Sigil's Premiere Detective Agency

And so it begins...

When the writing is of the dead book variety it pays to be on your guard.

Life in the City of Doors is tough and don’t let any berk tell you otherwise. Any enclosed opening can be a portal meaning sods are constantly pouring in and out of the Cage. Factions vie for power with their hidden war called Kriegstanz occasionally spilling out in to the street and someone is going around writing private investigators like me in to the dead book.

As a profession we’re not too tight-nit, the Factions frown on anything resembling a guild and simply by the nature of the kind of work we do – this profession does not lend itself well to trusting others. Especially with all the cross-trading, sneaky, underhand and down-right unsavoury chivs that ply their skills in the darker recesses of the Cage. The Harmonium make out like they uphold the peace, the Fraternity of Law sit in lofty judgement and the Mercykillers gleefully execute the sentences meted out. ‘Course any berk and his mephit will lann you the chant that the Triad of Law is opposed to the Triad of Chaos and neither side is particularly keen on nosy sods poking their snouts in to things they’d rather be kept dark.

So it came as no surprise when a tout I know spilled the dark on how Sir Onyx Treadsteady got himself written in to the dead book. Even for a stone genasi he was no spring hatchling but we should have all got the message when his petrified corpse was found in the middle of rag-picker’s square. Some chiv had even hung his laundry out to dry on poor ol’ Onyx. The there was Raslagula, a canny blood with as many disguises as an incubus has chat-up lines. Whenever we met up to down some bub I’d frequently spend half the evening just trying to figure out which sod he was disguised at. Raslagula was always one for playing tricks and games. Poor bubber was delivered by courier to each one of us in the truth-seeking business with a Deck of Many Things tattooed on to his skin. It was only after we’d received over a dozen or more pieces that we put it together and tumbled to what had happened to him.

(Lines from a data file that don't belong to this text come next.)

-- ==== Sys2Proof/Machine/Bnu.lean ====
section
/-!
DEFINITION. Machine/Bnu.lean: the big-number units (R258 to R278): slots, descriptors, acceptance, validation, classes, results;
the entropy source and the DRBG instances (R279 to R282).
-/
namespace Sys2Proof.Machine
open Sys2Proof

def bnuFitted (s : State) (n : Nat) : Bool := decide (n < 8) && unitBit s.variant (16 + n)
def bnuReset (_ : Nat) : BnuUnit :=
  { slots := [], shortQ := [], longQ := [], run := none, saved := none, since := 0, cpl := [], test := false, begun := 0 }
def bnuOf (s : State) (n : Nat) : BnuUnit := mapGet bnuReset s.bnu.units n
def bnuOnline (s : State) (n : Nat) : Bool := fbit s (BNU_STATUS n) BNU_STATUS_ONLINE
def bnuHost (s : State) (n : Nat) : Bool := fbit s (BNU_CTL n) BNU_CTL_OWNER

/-- Jobs accepted and not yet completed. -/
def bnuJobs (u : BnuUnit) : List BnuJob := u.run.toList ++ u.saved.toList ++ u.shortQ ++ u.longQ

/-- BNU cycles since the running job started or resumed, at 1.6 GHz. -/
def bnuRan (s : State) (u : BnuUnit) : Nat := (s.tsu.xo - u.begun) * 16 / (10 * 2 ^ 48)

/-- Work of a unit as BNU_LOAD shows it (R276): the cost of the jobs not yet completed; of the job that runs, the cycles that remain. -/
def bnuWork (s : State) (u : BnuUnit) : Nat :=
  min (((bnuJobs u).map (·.left)).sum - (match u.run with | some j => min j.left (bnuRan s u) | none => 0)) 0xFFFFFFFF

/-- The backlog estimate in µs (R225). -/
def backlogUs (s : State) : Nat :=
  let on := (List.range 8).filter (fun n => bnuFitted s n && bnuOnline s n && !bnuHost s n)
  let w := (on.map (fun n => bnuWork s (bnuOf s n))).sum
  min (if on.isEmpty then (if w = 0 then 0 else 0xFFFFFFFF) else w / (1600 * on.length)) 0xFFFFFFFF

/-- SVC_KE_BACKLOG.NOW_US (R225). -/
def backlogShow (s : State) : State := fset SVC_KE_BACKLOG SVC_KE_BACKLOG_NOW_US (backlogUs s) s

/-- Store a unit with what its registers show (R274). The FIFO holds 64 completion words; words beyond them wait until one is read
(DESIGN CHOICE, log entry 130). -/
def bnuSet (n : Nat) (u : BnuUnit) (s : State) : State :=
  let s1 : State := { s with bnu := { s.bnu with units := mapSet bnuReset n u s.bnu.units } }
  let st := BNU_STATUS n
  let s2 := fset st BNU_STATUS_SHORT_Q u.shortQ.length (fset st BNU_STATUS_LONG_Q u.longQ.length
    (fset st BNU_STATUS_CPL_Q (min 64 u.cpl.length) (fsetB st BNU_STATUS_RUNNING u.run.isSome (fsetB st BNU_STATUS_YIELDED u.saved.isSome s1))))
  setLevel (EV_BNU_DONE n) (!u.cpl.isEmpty) (backlogShow (wr (BNU_LOAD n) (BitVec.ofNat 64 (bnuWork s2 u)) s2))

-- Slots ----------------------------------------------------------------------------------------------------------

def slotReset (_ : Nat) : BnuSlot := { st := 0, read := 0, owner := 0 }
def slotWords (s : State) (n : Nat) : Nat := max 4 (fget s (BNU_SLOT_WORDS n) BNU_SLOT_WORDS_WORDS)
def slotCount (s : State) (n : Nat) : Nat := 8192 / slotWords s n
def slotOf (s : State) (n k : Nat) : BnuSlot := if k < slotCount s n then mapGet slotReset (bnuOf s n).slots k else slotReset k
def slotSet (n k : Nat) (x : BnuSlot) (s : State) : State :=
  let u := bnuOf s n
  if k < slotCount s n then bnuSet n { u with slots := mapSet slotReset k x u.slots } s else s

/-- Window address of a slot (R258). -/
def slotAddr (s : State) (n k : Nat) : Nat := 0x40000000 + n * 0x10000 + k * slotWords s n * 8

/-- Words of an operand memory are written with zeros: an error in one of them is gone (R458). -/
def wordsZero (lo hi : Nat) (s : State) : State :=
  let k := fun (a : Nat) => 6 * 2 ^ 32 + (a - 0x40000000) / 8
  clrRange lo hi { s with ecc := { s.ecc with bad := s.ecc.bad.filter (fun c => c.1 < k lo || k hi ≤ c.1) } }

/-- The slot clear (R266): all words of a slot become zero. -/
def slotZero (n k : Nat) (s : State) : State :=
  if k < slotCount s n then wordsZero (slotAddr s n k) (slotAddr s n k + 8 * slotWords s n) s else s

/-- A slot becomes EMPTY: all words zero (R260). -/
def slotClear (n k : Nat) (s : State) : State := slotSet n k (slotReset k) (slotZero n k s)

/-- Every slot becomes EMPTY (R260, R261). -/
def slotsClear (n : Nat) (s : State) : State :=
  bnuSet n { bnuOf s n with slots := [] } (wordsZero (0x40000000 + n * 0x10000) (0x40010000 + n * 0x10000) s)

/-- The number in `w` words of a slot from word `o` (R259). -/
def slotNum (s : State) (n k o w : Nat) : Nat := leNat (ldBytes s (slotAddr s n k + 8 * o) (8 * w))

/-- Write a result into a slot. -/
def slotPut (n k read side : Nat) (bs : List Byte) (s : State) : State :=
  if k < slotCount s n then
    let s1 := clrRange (slotAddr s n k) (slotAddr s n k + 8 * slotWords s n) s
    slotSet n k { st := 1, read := read, owner := side } (putMem (slotAddr s n k) (bs.take (8 * slotWords s n)) s1)
  else s

/-- Side of an initiator: 0 to 2 its cluster, 3 the host. -/
def bnuSide : Initiator → Nat
  | .core n => n.val / 8
  | _ => 3

/-- May an initiator submit jobs to a unit (R265, R278)? A host-owned unit takes them from the PCIe, HSPI and Harness paths only. -/
def bnuMay (i : Initiator) (n : Nat) (s : State) : Bool :=
  match i with
  | .core _ => !bnuHost s n
  | .jtag => false
  | _ => bnuHost s n

/-- A window write (R260). -/
def bnuWinWrite (i : Initiator) (a : Nat) (v : Word) (s : State) : State :=
  let n := (a - 0x40000000) / 0x10000
  let k := a % 0x10000 / 8 / slotWords s n
  if slotCount s n ≤ k then s
  else if (slotOf s n k).st = 2 then writeIgnored a v 1 (fsetB (BNU_STATUS n) BNU_STATUS_WR_BUSY true s)
  else slotSet n k { st := 1, read := 0, owner := bnuSide i } (putMem a (leBytes 8 v.toNat) s)

/-- A window read (R260). -/
def bnuWinRead (i : Initiator) (a : Nat) (s : State) : Word :=
  let n := (a - 0x40000000) / 0x10000
  let k := a % 0x10000 / 8 / slotWords s n
  let x := slotOf s n k
  if slotCount s n ≤ k ∨ x.read = 2 ∨ (x.read = 1 ∧ x.owner ≠ bnuSide i) then 0 else ldW s a

-- Descriptors ----------------------------------------------------------------------------------------------------

def jOp (j : BnuJob) : Nat := j.w0 % 256
def jCurve (j : BnuJob) : Nat := j.w0 / 2 ^ 32 % 16
def jWords (j : BnuJob) : Nat := j.w0 / 2 ^ 40 % 256
def jMsg (j : BnuJob) : Nat := j.w0 / 2 ^ 48
def jTag (j : BnuJob) : Nat := j.w0 / 2 ^ 16 % 65536
def jRead (j : BnuJob) : Nat := j.w0 / 2 ^ 10 % 2
def jSrc (j : BnuJob) (i : Nat) : Nat := j.w1 / 2 ^ (16 * i) % 4096
def jDst (j : BnuJob) (i : Nat) : Nat := j.w2 / 2 ^ (16 * i) % 4096
def jKey (j : BnuJob) : Nat := j.w3 % 64
def jKeyOk (j : BnuJob) : Bool := j.w3.testBit 8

Two macabre executions was enough for pretty much anyone calling themselves a truth-seeker to catch a whiff of which way the Wind Dukes were facing. Suddenly the Cage got a lot quieter in our little community as most packed up their kips and skipped town. Rule of Three states that if you see two of the same, expect a third.

Three nights later Larius Quickgill was fished out of the Ditch. He’d tried to give his pursuers the laugh but they’d finally trapped him and turned his boots of leaping and springing against him. The Dustmen remarked in their cool and emotionless voices that the lucky sod had passed on to True Death. Given the choice of having a nice hot bath or having your boots of leaping and springing go off in two separate directions, well I know which one I’d be picking.

Anyway, the few truth-seekers left in town are planning a gathering to see if we can find out which ever knight of the post is behind these attacks. Personally I think they have about as much chance as a blind-folded high elf entering the Demon-web pits on a goblin pogo-stick. So instead I’ve decided to put out an ad with Harys Hatchis to see if I can recruit a team of investigators. It’s time we had some new bloods in the Cage kicking over some anthills and upping the tempo of the Kriegstanz. My dream of taking down one or two of the Golden Lords is all that keeps me going these days and I’ll be damned if I don’t go down like a gorgon in a tea shop.